Stata: Using generate to create new variables

Generating New Variables

The primary method for creating new variables in Stata is the generate command. Load the auto dataset.

clear
sysuse auto
describe

Results-auto.dta_1.jpg

New Variable from Existing Variables

Let’s create a new variable that is the sum of weight and length (ignore for the moment that summing weights and lengths doesn’t make a ton of sense). Simple with generate. The syntax of generate is:

generate nameOfNewVariable=whateverTheNewVariableIsEqualTo

So to create a new variable called weightlength that is the sum of weight and length we type:

generate weightlength = weight+length

Now we have new variable called weightlength.

Results-auto.dta-21.jpg

Suppose now that we want to create a new variable that is the square of weight.

generate weight2 = weight^2

New Variable that is a Constant

Suppose we want to create a new variable that is a constant value (this isn’t necessarily a good idea and you can use macros to store constants but using a variable can be pretty convenient too). Let’s make a new variable x that is equal to 100.

generate x = 100

Let’s create a new variable that is equal to the mean of weight – we’ll call it meanweight.

summarize weight

Results-auto.dta-3.jpg

generate meanweight = 3019.459

You can also use the results of the summarize command to create a mean.

Viewer-1-help-summarize-1.jpg

summarize weight
generate meanweight = r(mean)

You can use the _N operator to create a new variable that is equal to the number of observations in a dataset.

generate obs = _N

If you combine this with by you can create a new variable that will be equal to the number of observations within the levels of the by variable. For example, we can type:

by foreign: generate obs = _N

This will create a variable that is a constant within the levels of foreign. That is, we are going to get the number of foreign cars and the number of domestic cars. If a line in the data is associated with foreign cars the new obs variable will have a value of 22 and domestic cars will have a value of 52. Give it a try and see how it works.

New Variable that is a Random Draw from a Distribution

We can create a new variable that is a random draw from a distribution. Let’s create a new variable whose values will be random draws from a normal distribution with a mean of 0 and a standard deviation of 1. The random normal generator command is rnormal() (it defaults to a mean of 0 and standard deviation of 1 and it will draw as many values as there are observations in the dataset).

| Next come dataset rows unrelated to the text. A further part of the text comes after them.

/-- MOV of a word, the source possibly a segment register. No flag changes. -/
def Sys2Proof.Machine.Claim.MoveWord : Prop :=
  (∀ rm r s, Completes (.movEvGv rm r) s (Modified16 rm (some (s.r16 r), s.flags) s)) ∧
  (∀ p ∈ movEvIvForms, ∀ rm imm s, Completes (p rm imm) s (Modified16 rm (some imm, s.flags) s)) ∧
  (∀ r imm s, Completes (.movR16Iv r imm) s (Modified16 (.reg r) (some imm, s.flags) s)) ∧
  (∀ o s, Completes (.movOvAx o) s (Modified16 (.mem (.direct o)) (some (s.r16 .ax), s.flags) s)) ∧
  (∀ rm g s, Completes (.movEwSw rm g) s (Modified16 rm (some (s.sreg g), s.flags) s)) ∧
  (∀ rm g s, Completes (.movEwSwHigh rm g) s (Modified16 rm (some (s.sreg g), s.flags) s)) ∧
  (∀ r rm s, Completes (.movGvEv r rm) s fun t =>
    Stored16 (.reg r) (rm.value s) s t ∧ t.flags = s.flags ∧ t.lastEa = rm.ea s ∧ Ordinary s t) ∧
  (∀ o s, Completes (.movAxOv o) s fun t =>
    Stored16 (.reg .ax) ((RM16.mem (.direct o)).value s) s t ∧ t.flags = s.flags ∧ t.lastEa = o ∧ Ordinary s t)

/-- MOV with a general register or memory as destination, every form. -/
def Obligations.MoveForms : Prop :=
  Claim.MoveByte ∧ Claim.MoveWord

/-- MOV and POP with a segment register as destination, CS among them: the register takes the word, the inhibit is set,
nothing else changes but SP for POP. A load of CS keeps the queue and PC going, and until the next flush the old CS is a segment that
code bytes may come from (U19, log 46). -/
def Obligations.LoadSegment : Prop :=
  (∀ p ∈ movSregForms, ∀ rm s, Completes (p.2 rm) s fun t =>
    t.system = { s.system with seg := s.seg.set p.1 (rm.value s), inhibit := true } ∧ NothingWritten s t ∧
    t.flags = s.flags ∧ t.ip = s.ip ∧ t.lastEa = rm.ea s ∧
    (p.1 = .cs → t.stale = s.seg.cs :: s.stale ∧ ∃ l, QueueGrew l s t) ∧ (p.1 ≠ .cs → t.stale = s.stale)) ∧
  (∀ p ∈ popSregForms, ∀ s, Completes p.2 s fun t =>
    t.system = { s.system with seg := s.seg.set p.1 (topWord s), inhibit := true } ∧
    t.r16 .sp = s.r16 .sp + 2 ∧ RegsKeptBut [.sp] s t ∧ MemKept s t ∧
    t.flags = s.flags ∧ t.ip = s.ip ∧ t.lastEa = s.lastEa ∧
    (p.1 = .cs → t.stale = s.seg.cs :: s.stale ∧ ∃ l, QueueGrew l s t) ∧ (p.1 ≠ .cs → t.stale = s.stale)) ∧
  (∀ (g : Segs) (r q : SReg) (v : Word), (g.set r v).get q = if q = r then v else g.get q)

generate random = rnormal()

Create a New Variable that Indexes the Observations

You can use the _n operator to create a variable that indexes the observation number.

generate index = _n

This will create a new variable that runs from 1 to 74. You can combine this with by to create an index within another variable.

by foreign: index = _n

This will create a new variable that runs from 1 to 52 for domestic cars and 1 to 22 for foreign cars.

Conclusion

I’ve just touched on the ways you can create new variables. You can also use the egen command to create new variables. Try new ways to create variables and be sure to read the help files.